Ethische consumenten inspireren kan Safia als de beste. Als ontwerpster met twee volle kleerkasten – én een heus textielarchief – weet ze hoeveel belang vrouwen aan kledij hechten. Ook beseft ze dat de (massa)consumptie van kledij eigenlijk niet duurzaam is. “Al ga ik allicht mijn job verliezen als ik daar te hard op doorhamer”, lacht zij.
Het relaas van People Tree, intussen al 25 jaar (!) de referentie op vlak van eerlijke mode doorheen de volledige textielketen, zette het publiek aan om kritische vragen te stellen. Zo wilde iemand weten wat nu het meest duurzaam is: tweedehandskledij of fair fashion? “Geen kleren kopen”, klonk haar antwoord dus. Meteen nadien gaf ze toe dat tweedehandskledij meer ecologisch verantwoord is dan People Tree. “Maar stel dat je je toch iets nieuws aanschaft, kies dan voor fair fashion”, luidt haar devies.
Op internationale vrouwendag zette zij dan ook in de kijker hoe haar businessmodel vrouwen in ontwikkelingslanden vooruit helpt. Dat illustreert ze met een van de technieken waarmee ze haar kledij laat maken: handweven. “Geloof het of niet maar handweven is een erg mannelijke nijverheid in Bangladesh. Wij hebben nu 50 vrouwen in dienst die dat weefproces doen samen met de mannen. Zo tonen ze aan dat ook vrouwen kunnen handweven!”
Natuurlijk moeten vrouwen niet enkel op gebied van weven belangrijker worden. “Ook willen we meer vrouwen in managementfuncties krijgen”, zegt Safia. Die managers wil Safia vervolgens tonen wie hun kledij allemaal draagt. “Zoals de documentaire ‘The True Cost’, die Gent Fair Trade in augustus vertoonde in de Studio Skoop, laat zien, nemen we hen mee naar Londen en laten wij hen kennismaken met klanten.
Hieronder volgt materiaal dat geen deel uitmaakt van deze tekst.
/-- An operand outside its type is refused as OperandOutOfRange before anything else: a unit of 256 or more, a u16 of 65536
or more, a function or exception outside its enumeration (R91, R210; the operand form, and that this reason is given before any
other, are the model's, log 7 and log 10). -/
def Obligations.OperandsOutsideTheirTypeAreRefused : Prop :=
  ∀ (s : State) (a : Agent) (code : Byte) (b u x y : Nat) (vs : Bytes) (rest : List Issue),
    (code ∈ [0x10, 0x11, 0x12, 0x13, 0x14, 0x15, 0x1C, 0x1D, 0x1E, 0x1F] → (256 ≤ u ∨ 65536 ≤ x ∨ 65536 ≤ y) →
      s.pending = { agent := a, port := .operation, code := code, operands := [.num b, .num u, .num x, .num y] } :: rest →
      step s = .refused .operandOutOfRange) ∧
    (code ∈ [0x16, 0x17] → (256 ≤ u ∨ 65536 ≤ x ∨ 65536 ≤ y) →
      s.pending = { agent := a, port := .operation, code := code,
                    operands := [.num b, .num u, .num x, .num y, .bytes vs] } :: rest →
      step s = .refused .operandOutOfRange) ∧
    (code ∈ [0x18, 0x19, 0x1A, 0x1B] → 256 ≤ u →
      s.pending = { agent := a, port := .operation, code := code, operands := [.num b, .num u, .bytes vs] } :: rest →
      step s = .refused .operandOutOfRange) ∧
    (code = 0x20 → (256 ≤ u ∨ 8 ≤ x ∨ 5 ≤ y) →
      s.pending = { agent := a, port := .operation, code := code, operands := [.num b, .num u, .num x, .num y] } :: rest →
      step s = .refused .operandOutOfRange) ∧
    (code = 0x02 → 65536 ≤ x →
      s.pending = { agent := a, port := .operation, code := code, operands := [.bytes vs, .num x] } :: rest →
      step s = .refused .operandOutOfRange)

/-- R210: a refused operation changes no state and returns nothing, and the refusal mark is kept for the rest of the run.
(That the run goes on with the next operation, and which of several reasons the mark keeps, are the model's choice, log 6.) -/
def Obligations.RefusalMarkIsKept : Prop :=
  (∀ (r : Run) (e : Refusal), Machine.step r.state = .refused e →
    r.step.mark.isSome = true ∧ r.step.state.builders = r.state.builders ∧ r.step.state.streams = r.state.streams ∧
    r.step.state.results = r.state.results ∧ r.step.state.config = r.state.config ∧
    r.step.state.pending = r.state.pending.tail) ∧
  (∀ (r : Run) (k : Nat) (e : Refusal), r.mark = some e → (r.steps k).mark = some e)

/-- No result that was returned is read again: an operation adds exactly one result, and the results before it affect
neither what it does nor what it returns. The block keeps no last outcome (R22, R20; the list of results is the host's side
of the port, log 4). -/
def Obligations.ResultsAreReturnedAndNotKept : Prop :=
  ∀ (i : Instr) (s : State) (rs : List Result),
    (∀ t, exec i s = .next t → ∃ r, t.results = s.results ++ [r] ∧
      exec i { s with results := rs } = .next { t with results := rs ++ [r] }) ∧
    (∀ e, exec i s = .refused e → exec i { s with results := rs } = .refused e)

/-- R52, R210, R211: an operation completes in one step exactly when every host duty is kept, and is refused exactly when one is
broken; none waits, hangs or faults. -/
def Obligations.CompletesExactlyWhenDutiesAreKept : Prop :=
  ∀ (i : Instr) (s : State),
    ((∃ t, exec i s = .next t) ↔ DutiesKept i s) ∧ ((∃ r, exec i s = .refused r) ↔ ¬ DutiesKept i s)

/-! ## Reset, the configuration and the invariant -/

/-- R34: at power-on every entry of every transaction-id table is 0, every buffer is empty, and the configuration is the
configured one, for every configuration. -/
def Obligations.PowerOnStateIsClear : Prop :=
  ∀ c : Config,
    (State.ofConfig c).config = c ∧
    (∀ bl ∈ (State.ofConfig c).builders, ∀ u : Byte, bl.tids[u.toNat]'u.isLt = 0) ∧
    (∀ st ∈ (State.ofConfig c).streams, st.buf = [])

/-- R220: RESET (operation code 0x60, no operands) completes in every state, returns (), clears every table entry and every
buffer and leaves the configuration; the next TCP build for any unit returns id 1. -/
def Obligations.ResetClearsTablesAndBuffers : Prop :=
  (∀ a, decode { agent := a, port := .operation, code := 0x60, operands := [] } = .ok .reset) ∧
  ∀ s : State, ∃ t, exec .reset s = .next t ∧ t.config = s.config ∧
    (∀ bl ∈ t.builders, ∀ u : Byte, bl.tids[u.toNat]'u.isLt = 0) ∧ (∀ st ∈ t.streams, st.buf = []) ∧
    t.results = s.results ++ [.unit] ∧ t.pending = s.pending ∧ t.issuer = s.issuer ∧
    (∀ (i : Instr) (b : Nat) (u : Byte) (bl : Builder) (t' : State), buildTarget i = some (b, u) →
      t.builders[b]? = some bl → bl.mode = .tcp → exec i t = .next t' →
      ∃ fr, t'.results = t.results ++ [.frame fr] ∧ fr.head.transactionId = 1)

/-- The power-on state of every legal configuration meets the invariant, and so does `State.reset`. -/
def Obligations.InvariantHoldsAtPowerOn : Prop :=
  (∀ c : Config, c.wf = true → (State.ofConfig c).Inv) ∧ State.reset.Inv

/-- Every step keeps the invariant, from every state that meets it: the configuration is legal (R8, R23), no buffer is past
RX_CAPACITY (R27, R44), and every frame value a builder or a decoder returned is WF (R32). -/
def Obligations.EveryStepKeepsTheInvariant : Prop :=
  ∀ s t : State, s.Inv → step s = .next t → t.Inv

/-- The configuration fields are read-only to every operation (R20, R23, R222). -/
def Obligations.NoStepWritesTheConfiguration : Prop :=
  ∀ s t : State, step s = .next t → t.config = s.config

/-- R25, R27, R40: only the 17 builders and RESET write a transaction-id table, only the RX_* operations and RESET write a
buffer, and what an operation other than a builder does and returns does not depend on any table, so no operation reads a
table back to the host. -/
def Obligations.OnlyBuildersReachTablesAndOnlyStreamsBuffers : Prop :=
  ∀ (i : Instr) (s t : State), i ≠ .reset → exec i s = .next t →
    (buildTarget i = none → t.builders = s.builders ∧
      ∀ bls : List Builder, exec i { s with builders := bls } = .next { t with builders := bls }) ∧
    (streamTarget i = none → t.streams = s.streams ∧
      ∀ sts : List Stream, exec i { s with streams := sts } = .next { t with streams := sts })

/-! ## The CRC16 Engine -/

/-- R102: CRC_COMPUTE completes in every state and returns `crc16(bs)`, changing nothing; operation code 0x01 with a byte
sequence decodes to it (code: R90; that the operand list is this one is the model's choice, log 7). -/
def Obligations.CrcComputeReturnsTheCrc : Prop :=
  (∀ (bs : Bytes) (s : State), exec (.crcCompute bs) s = .next (returning s (.word (crc16 bs)))) ∧
  (∀ a bs, decode { agent := a, port := .operation, code := 0x01, operands := [.bytes bs] } = .ok (.crcCompute bs)) ∧
  crc16 [] = 0xFFFF ∧ crc16 [0x00] = 0x40BF ∧ crc16 [0xFF] = 0x00FF ∧
  crc16 [0x0B, 0x01, 0x00, 0x1D, 0x00, 0x1F] = 0x6EED

/-- R103: CRC_CHECK completes in every state and returns whether `crc16(bs)` is the candidate, changing nothing; operation
code 0x02 with a byte sequence and a number decodes to it (code: R90; that the operand list is this one is the model's choice,
log 7). -/
def Obligations.CrcCheckComparesTheCrc : Prop :=
  (∀ (bs : Bytes) (c : U16) (s : State), exec (.crcCheck bs c) s = .next (returning s (.bool (decide (crc16 bs = c))))) ∧
  (∀ (a : Agent) (bs : Bytes) (c : U16),
    decode { agent := a, port := .operation, code := 0x02, operands := [.bytes bs, .num c.toNat] } = .ok (.crcCheck bs c)) ∧
  crc16 [] = 0xFFFF ∧ crc16 [0x0B, 0x01, 0x00, 0x1D, 0x00, 0x1F] ≠ 0xED6E ∧ crc16 [0x0A, 0x81, 0x02] = 0x53B0

/-- The bit loop of R100 is the 256-entry table form that R100 allows: for every register and every byte, the step is the
table's entry at the low byte XOR the input, XORed with the register's high byte. -/
def Obligations.CrcStepEqualsItsTableForm : Prop :=
  ∀ (c : U16) (x : Byte),
    crcStep c x = (c >>> 8) ^^^ crcRounds 8 ((c.extractLsb' 0 8 ^^^ x).setWidth 16)

/-- R104(b), for every byte sequence: the CRC of a sequence followed by its own CRC, low byte first, is 0. -/
def Obligations.CrcResidueIsZero : Prop :=
  ∀ p : Bytes, crc16 (p ++ le16 (crc16 p)) = 0x0000

/-- R104(c), the CRC's part: changing one byte of a sequence to a different value changes its CRC. -/
def Obligations.CrcDetectsAnyChangedByte : Prop :=
  ∀ (p : Bytes) (i : Nat) (x y : Byte), p[i]? = some x → y ≠ x → crc16 (p.set i y) ≠ crc16 p

/-- R104(c): change any one byte of a correct RTU frame to a different value, keeping the length. If neither the
classification of the function byte nor the inferred body length alters, the decoder raises InvalidChecksum. -/
def Obligations.CorruptedRtuByteRaisesInvalidChecksum : Prop :=
  ∀ (q : Bool) (dir : Dir) (bs : Bytes) (v : Frame) (i : Nat) (x y : Byte) (f : Fn) (exc : Bool),
    rtuDecode q dir bs = .frame v bs.length → bs[i]? = some x → y ≠ x →
    classify dir (byteAt bs 1) = .ok (f, exc) → classify dir (byteAt (bs.set i y) 1) = .ok (f, exc) →
    rtuBlen dir f exc (bs.set i y) = rtuBlen dir f exc bs →
    rtuDecode q dir (bs.set i y) = .error (.invalidChecksum (rdLe16 (bs.set i y) (bs.length - 2)))

/-! ## The Frame Builder -/

/-- R114 to R121 with R111 to R113: the eight request builders complete on every builder that exists, in TCP and in RTU mode,
and return the request of their function with the id R111 and R112 give; nothing but that builder's table changes. -/
def Obligations.RequestBuildersReturnTheirFrame : Prop :=
  ∀ (b : Nat) (u : Byte) (x y : U16) (vs : Bytes),
    Builds (.buildReqReadCoils b u x y) b u (requestFrame 6 u .readCoils (.readReq x y)) ∧
    Builds (.buildReqReadDiscreteInputs b u x y) b u (requestFrame 6 u .readDiscreteInputs (.readReq x y)) ∧
    Builds (.buildReqReadHoldingRegisters b u x y) b u (requestFrame 6 u .readMultipleHoldingRegisters (.readReq x y)) ∧
    Builds (.buildReqReadInputRegisters b u x y) b u (requestFrame 6 u .readInputRegisters (.readReq x y)) ∧
    Builds (.buildReqWriteSingleCoil b u x y) b u (requestFrame 6 u .writeSingleCoil (.writeSingle x y)) ∧
    Builds (.buildReqWriteSingleRegister b u x y) b u (requestFrame 6 u .writeSingleHoldingRegister (.writeSingle x y)) ∧
    (vs.length ≤ 255 → Builds (.buildReqWriteMultipleCoils b u x y vs) b u
      (requestFrame (BitVec.ofNat 16 (7 + vs.length)) u .writeMultipleCoils (.writeMultiReq x y vs))) ∧
    (vs.length ≤ 255 → Builds (.buildReqWriteMultipleRegisters b u x y vs) b u
      (requestFrame (BitVec.ofNat 16 (7 + vs.length)) u .writeMultipleHoldingRegisters (.writeMultiReq x y vs)))

/-- R122 to R127, R129 and R130 with R111 to R113: the eight response builders complete on every builder that exists, in TCP
and in RTU mode, and return the response of their function; nothing but that builder's table changes. -/
def Obligations.ResponseBuildersReturnTheirFrame : Prop :=
  ∀ (b : Nat) (u : Byte) (x y : U16) (vs : Bytes),
    (vs.length ≤ 255 → Builds (.buildRspReadCoils b u vs) b u
      (responseFrame (BitVec.ofNat 16 (3 + vs.length)) u .readCoils false (.readRsp vs))) ∧
    (vs.length ≤ 255 → Builds (.buildRspReadDiscreteInputs b u vs) b u
      (responseFrame (BitVec.ofNat 16 (3 + vs.length)) u .readDiscreteInputs false (.readRsp vs))) ∧
    (vs.length ≤ 255 → Builds (.buildRspReadHoldingRegisters b u vs) b u
      (responseFrame (BitVec.ofNat 16 (3 + vs.length)) u .readMultipleHoldingRegisters false (.readRsp vs))) ∧
    (vs.length ≤ 255 → Builds (.buildRspReadInputRegisters b u vs) b u
      (responseFrame (BitVec.ofNat 16 (3 + vs.length)) u .readInputRegisters false (.readRsp vs))) ∧
    Builds (.buildRspWriteSingleCoil b u x y) b u (responseFrame 6 u .writeSingleCoil false (.writeSingle x y)) ∧
    Builds (.buildRspWriteSingleRegister b u x y) b u (responseFrame 6 u .writeSingleHoldingRegister false (.writeSingle x y)) ∧
    Builds (.buildRspWriteMultipleCoils b u x y) b u (responseFrame 6 u .writeMultipleCoils false (.writeMultiRsp x y)) ∧
    Builds (.buildRspWriteMultipleRegisters b u x y) b u (responseFrame 6 u .writeMultipleHoldingRegisters false (.writeMultiRsp x y))

/-- R128: BUILD_EXCEPTION completes on every builder that exists for all 40 combinations of function and exception, and
returns an exception response of length 3 whose head keeps the original function. -/
def Obligations.ExceptionBuilderReturnsItsFrame : Prop :=
  ∀ (b : Nat) (u : Byte) (f : Fn) (e : Exc),
    Builds (.buildException b u f e) b u (responseFrame 3 u f true (.exceptionRsp e))

/-- R111: in TCP mode the id is one more than the last, and 1 after 0xFFFF; it is never 0; it is recorded as the unit's last
id, and no other unit's entry changes. -/
def Obligations.TcpAllocationRule : Prop :=
  ∀ (i : Instr) (b : Nat) (u : Byte) (s t : State) (bl : Builder),
    buildTarget i = some (b, u) → s.builders[b]? = some bl → bl.mode = .tcp → exec i s = .next t →
    ∃ fr bl', t.results = s.results ++ [.frame fr] ∧ t.builders[b]? = some bl' ∧
      (bl.tids[u.toNat]'u.isLt = 0xFFFF → fr.head.transactionId = 0x0001) ∧
      (bl.tids[u.toNat]'u.isLt ≠ 0xFFFF → fr.head.transactionId = bl.tids[u.toNat]'u.isLt + 1) ∧
      fr.head.transactionId ≠ 0 ∧ bl'.tids[u.toNat]'u.isLt = fr.head.transactionId ∧
      ∀ v : Byte, v ≠ u → bl'.tids[v.toNat]'v.isLt = bl.tids[v.toNat]'v.isLt

/-- R112: in RTU mode every build has transaction id 0, and the table is neither written nor read: the same frame is built
whatever the table holds. -/
def Obligations.RtuModeLeavesTheTableAlone : Prop :=
  ∀ (i : Instr) (b : Nat) (u : Byte) (s t : State) (bl : Builder),
    buildTarget i = some (b, u) → s.builders[b]? = some bl → bl.mode = .rtu → exec i s = .next t →
    t.builders = s.builders ∧ ∃ fr, t.results = s.results ++ [.frame fr] ∧ fr.head.transactionId = 0 ∧
      ∀ (tids : TidTable), ∃ t', exec i { s with builders := s.builders.set b { bl with tids := tids } } = .next t' ∧
        t'.results = s.results ++ [.frame fr]

/-- Every frame a builder returns is WF, with protocol id 0, the unit it was built for, and length 2 + blen (R113, R32). -/
def Obligations.BuiltFramesAreWellFormed : Prop :=
  ∀ (i : Instr) (b : Nat) (u : Byte) (s t : State), buildTarget i = some (b, u) → exec i s = .next t →
    ∃ fr, t.results = s.results ++ [.frame fr] ∧ fr.wf = true ∧ fr.head.protocolId = 0 ∧ fr.head.unitId = u ∧
      fr.head.length.toNat = 2 + fr.body.blen

/-- The frame of the 17 builders: nothing but `T[b][unit]` changes (R110, R132). Every other builder, every other unit of
this builder, every stream, the configuration and the host's queue are as before; one result is added. -/
def Obligations.BuildersChangeOneTableEntryOnly : Prop :=
  ∀ (i : Instr) (b : Nat) (u : Byte) (s t : State), buildTarget i = some (b, u) → exec i s = .next t →
    t.streams = s.streams ∧ t.config = s.config ∧ t.pending = s.pending ∧ t.issuer = s.issuer ∧
    (∃ r, t.results = s.results ++ [r]) ∧ t.builders.length = s.builders.length ∧
    (∀ b' : Nat, b' ≠ b → t.builders[b']? = s.builders[b']?) ∧
    (∀ bl bl' : Builder, s.builders[b]? = some bl → t.builders[b]? = some bl' →
      bl'.mode = bl.mode ∧ ∀ v : Byte, v ≠ u → bl'.tids[v.toNat]'v.isLt = bl.tids[v.toNat]'v.isLt)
Zo zouden ze heel erg blij zijn om erbij te zijn bij deze lezing en te zien hoe de zaal afgeladen vol zit met mensen die geïnteresseerd zijn in eerlijke mode.”
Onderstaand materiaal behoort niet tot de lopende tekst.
-- ==== Sys2Proof/Tests/Slice0.lean ====
section
/-! SUPPORT. Tests of the model, each one step on a small state with the expected value taken from the spec (V numbers are those of
spec/95_test_vectors.md, examples those of the rules named); the WellFormed smoke tests; and, for each statement that has
hypotheses, a witness that they can be met. -/

-- One thread: the theorems below are many and short, and each would wait on a thread of its own.
set_option Elab.async false

namespace Sys2Proof.Tests

open Sys2Proof.Machine Sys2Proof.Claims

/-! ## Small states -/

/-- One fresh builder and one stream, owned by agent 0. -/
def small (m : Mode) (p : Proto) (d : Dir) (buf : Bytes) : State :=
  { State.ofConfig { modes := [m], streams := [{ proto := p, dir := d, owner := 0 }], rxCapacity := none, refExcQuirk := false } with
    streams := [{ proto := p, dir := d, owner := 0, buf := buf }] }

/-- A fresh TCP builder. -/
def tcpBuilder : State := small .tcp .tcp .req []

/-- The last id of unit `u` on builder 0 set to `id`. -/
def lastIs (s : State) (u : Byte) (id : U16) : State :=
  { s with builders := s.builders.map fun bl => { bl with tids := bl.tids.record u id } }

/-- The result a step ends with. -/
def resultOf : Outcome → Option Result
  | .next t => t.results.getLast?
  | _ => none

/-- The outcome a decode returns. -/
def outcomeOf (o : Outcome) : Option DecodeOutcome :=
  match resultOf o with
  | some (.outcome d) => some d
  | _ => none

/-- Why a step is refused. -/
def refusalOf : Outcome → Option Refusal
  | .refused r => some r
  | _ => none

/-- The buffer of stream 0 afterwards. -/
def bufferOf : Outcome → Option Bytes
  | .next t => t.streams[0]?.map (·.buf)
  | _ => none

/-- The last id of unit `u` on builder 0 afterwards. -/
def lastIdOf (u : Byte) : Outcome → Option U16
  | .next t => t.builders[0]?.map (·.tids.last u)
  | _ => none

/-- The TCP and the RTU bytes of the frame a builder returns on a fresh TCP builder. -/
def wireOf (i : Instr) : Option (Bytes × Bytes) :=
  match resultOf (exec i tcpBuilder) with
  | some (.frame fr) => some (tcpEncode fr, rtuEncode fr)
  | _ => none

/-- The frame of V3: the exception response of unit 0x0A to ReadCoils, IllegalDataAddress. -/
def v3 (tid : U16) : Frame :=
  { kind := .response,
    head := { transactionId := tid, protocolId := 0, length := 3, unitId := 0x0A, function := .readCoils, isException := true },
    body := .exceptionRsp .illegalDataAddress }

/-- The frame of V23 with the transaction id, the kind, the function, the length and the body given. -/
def frameOf (k : Kind) (tid len : U16) (u : Byte) (f : Fn) (b : Body) : Frame :=
  { kind := k,
    head := { transactionId := tid, protocolId := 0, length := len, unitId := u, function := f, isException := false },
    body := b }

/-! ## CRC -/

/-- V1, V20. -/
theorem test_crc_compute_v1 :
    resultOf (exec (.crcCompute [0x0B, 0x01, 0x00, 0x1D, 0x00, 0x1F]) tcpBuilder) = some (.word 0x6EED) := by decide +kernel

/-- V14. -/
theorem test_crc_compute_v14 :
    resultOf (exec (.crcCompute [0x31, 0x32, 0x33, 0x34, 0x35, 0x36, 0x37, 0x38, 0x39]) tcpBuilder) = some (.word 0x4B37) := by decide +kernel

/-- V18, V19. -/
theorem test_crc_check_v18_v19 :
    resultOf (exec (.crcCheck [0x0B, 0x01, 0x00, 0x1D, 0x00, 0x1F] 0x6EED) tcpBuilder) = some (.bool true) ∧
    resultOf (exec (.crcCheck [0x0B, 0x01, 0x00, 0x1D, 0x00, 0x1F] 0xED6E) tcpBuilder) = some (.bool false) := by decide +kernel

/-- V10 to V13, V15, V16. -/
theorem test_crc_v10_to_v16 :
    crc16 [] = 0xFFFF ∧ crc16 [0x00] = 0x40BF ∧ crc16 [0xFF] = 0x00FF ∧ crc16 [0x01] = 0x807E ∧ crc16 [0x00, 0x00] = 0xB001 ∧
    crc16 [0xFF, 0xFF] = 0x0000 := by decide +kernel

/-! ## Builders: the examples of R114 to R130 -/

/-- R114. -/
theorem test_build_req_read_coils :
    wireOf (.buildReqReadCoils 0 0x11 0x0013 0x0025) = some ([0x00, 0x01, 0x00, 0x00, 0x00, 0x06, 0x11, 0x01, 0x00, 0x13, 0x00, 0x25], [0x11, 0x01, 0x00, 0x13, 0x00, 0x25, 0x0E, 0x84]) := by decide +kernel

/-- R115. -/
theorem test_build_req_read_discrete_inputs :
    wireOf (.buildReqReadDiscreteInputs 0 0x11 0x00C4 0x0016) = some ([0x00, 0x01, 0x00, 0x00, 0x00, 0x06, 0x11, 0x02, 0x00, 0xC4, 0x00, 0x16], [0x11, 0x02, 0x00, 0xC4, 0x00, 0x16, 0xBA, 0xA9]) := by decide +kernel

/-- R116. -/
theorem test_build_req_read_holding_registers :
    wireOf (.buildReqReadHoldingRegisters 0 0x11 0x006B 0x0003) = some ([0x00, 0x01, 0x00, 0x00, 0x00, 0x06, 0x11, 0x03, 0x00, 0x6B, 0x00, 0x03], [0x11, 0x03, 0x00, 0x6B, 0x00, 0x03, 0x76, 0x87]) := by decide +kernel

/-- R117. -/
theorem test_build_req_read_input_registers :
    wireOf (.buildReqReadInputRegisters 0 0x11 0x0008 0x0001) = some ([0x00, 0x01, 0x00, 0x00, 0x00, 0x06, 0x11, 0x04, 0x00, 0x08, 0x00, 0x01], [0x11, 0x04, 0x00, 0x08, 0x00, 0x01, 0xB2, 0x98]) := by decide +kernel

/-- R118. -/
theorem test_build_req_write_single_coil :
    wireOf (.buildReqWriteSingleCoil 0 0x11 0x00AC 0xFF00) = some ([0x00, 0x01, 0x00, 0x00, 0x00, 0x06, 0x11, 0x05, 0x00, 0xAC, 0xFF, 0x00], [0x11, 0x05, 0x00, 0xAC, 0xFF, 0x00, 0x4E, 0x8B]) := by decide +kernel

/-- R119. -/
theorem test_build_req_write_single_register :
    wireOf (.buildReqWriteSingleRegister 0 0x11 0x0001 0x0003) = some ([0x00, 0x01, 0x00, 0x00, 0x00, 0x06, 0x11, 0x06, 0x00, 0x01, 0x00, 0x03], [0x11, 0x06, 0x00, 0x01, 0x00, 0x03, 0x9A, 0x9B]) := by decide +kernel

/-- R120, V4. -/
theorem test_build_req_write_multiple_coils :
    wireOf (.buildReqWriteMultipleCoils 0 0x01 0x001B 0x0009 [0x4D, 0x01]) = some ([0x00, 0x01, 0x00, 0x00, 0x00, 0x09, 0x01, 0x0F, 0x00, 0x1B, 0x00, 0x09, 0x02, 0x4D, 0x01], [0x01, 0x0F, 0x00, 0x1B, 0x00, 0x09, 0x02, 0x4D, 0x01, 0x12, 0x07]) := by decide +kernel

/-- R121. -/
theorem test_build_req_write_multiple_registers :
    wireOf (.buildReqWriteMultipleRegisters 0 0x11 0x0001 0x0002 [0x00, 0x0A, 0x01, 0x02]) = some ([0x00, 0x01, 0x00, 0x00, 0x00, 0x0B, 0x11, 0x10, 0x00, 0x01, 0x00, 0x02, 0x04, 0x00, 0x0A, 0x01, 0x02], [0x11, 0x10, 0x00, 0x01, 0x00, 0x02, 0x04, 0x00, 0x0A, 0x01, 0x02, 0xC6, 0xF0]) := by decide +kernel

/-- R122. -/
theorem test_build_rsp_read_coils :
    wireOf (.buildRspReadCoils 0 0x11 [0xCD, 0x6B, 0x05]) = some ([0x00, 0x01, 0x00, 0x00, 0x00, 0x06, 0x11, 0x01, 0x03, 0xCD, 0x6B, 0x05], [0x11, 0x01, 0x03, 0xCD, 0x6B, 0x05, 0x40, 0x12]) := by decide +kernel

/-- R123. -/
theorem test_build_rsp_read_discrete_inputs :
    wireOf (.buildRspReadDiscreteInputs 0 0x11 [0xAC, 0xDB, 0x35]) = some ([0x00, 0x01, 0x00, 0x00, 0x00, 0x06, 0x11, 0x02, 0x03, 0xAC, 0xDB, 0x35], [0x11, 0x02, 0x03, 0xAC, 0xDB, 0x35, 0x20, 0x18]) := by decide +kernel

/-- R124. -/
theorem test_build_rsp_read_holding_registers :
    wireOf (.buildRspReadHoldingRegisters 0 0x11 [0x02, 0x2B, 0x00, 0x00, 0x00, 0x64]) = some ([0x00, 0x01, 0x00, 0x00, 0x00, 0x09, 0x11, 0x03, 0x06, 0x02, 0x2B, 0x00, 0x00, 0x00, 0x64], [0x11, 0x03, 0x06, 0x02, 0x2B, 0x00, 0x00, 0x00, 0x64, 0xC8, 0xBA]) := by decide +kernel

/-- R125. -/
theorem test_build_rsp_read_input_registers :
    wireOf (.buildRspReadInputRegisters 0 0x11 [0x00, 0x0A]) = some ([0x00, 0x01, 0x00, 0x00, 0x00, 0x05, 0x11, 0x04, 0x02, 0x00, 0x0A], [0x11, 0x04, 0x02, 0x00, 0x0A, 0xF8, 0xF4]) := by decide +kernel

/-- R126. -/
theorem test_build_rsp_write_single_coil :
    wireOf (.buildRspWriteSingleCoil 0 0x11 0x00AC 0xFF00) = some ([0x00, 0x01, 0x00, 0x00, 0x00, 0x06, 0x11, 0x05, 0x00, 0xAC, 0xFF, 0x00], [0x11, 0x05, 0x00, 0xAC, 0xFF, 0x00, 0x4E, 0x8B]) := by decide +kernel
Safia is er rotsvast van overtuigd dat de kledingindustrie wel degelijk het verschil kan maken. Bijna nergens zijn er immers meer mensen tewerkgesteld. Als meer mensen eerlijke mode kopen en er meer aanbod gecreëerd wordt, kan dit dus een wezenlijk verschil betekenen.
“Daarom word ik echt kwaad van succesvolle vrouwen die het geld en de middelen hebben om eerlijke kledij aan te schaffen, maar die toch nog steeds de grote merken verkiezen. ‘Kijk, ik heb dit gekocht voor vijf euro’, zeggen ze dan. Dat is toch onvoorstelbaar?”, aldus Safia.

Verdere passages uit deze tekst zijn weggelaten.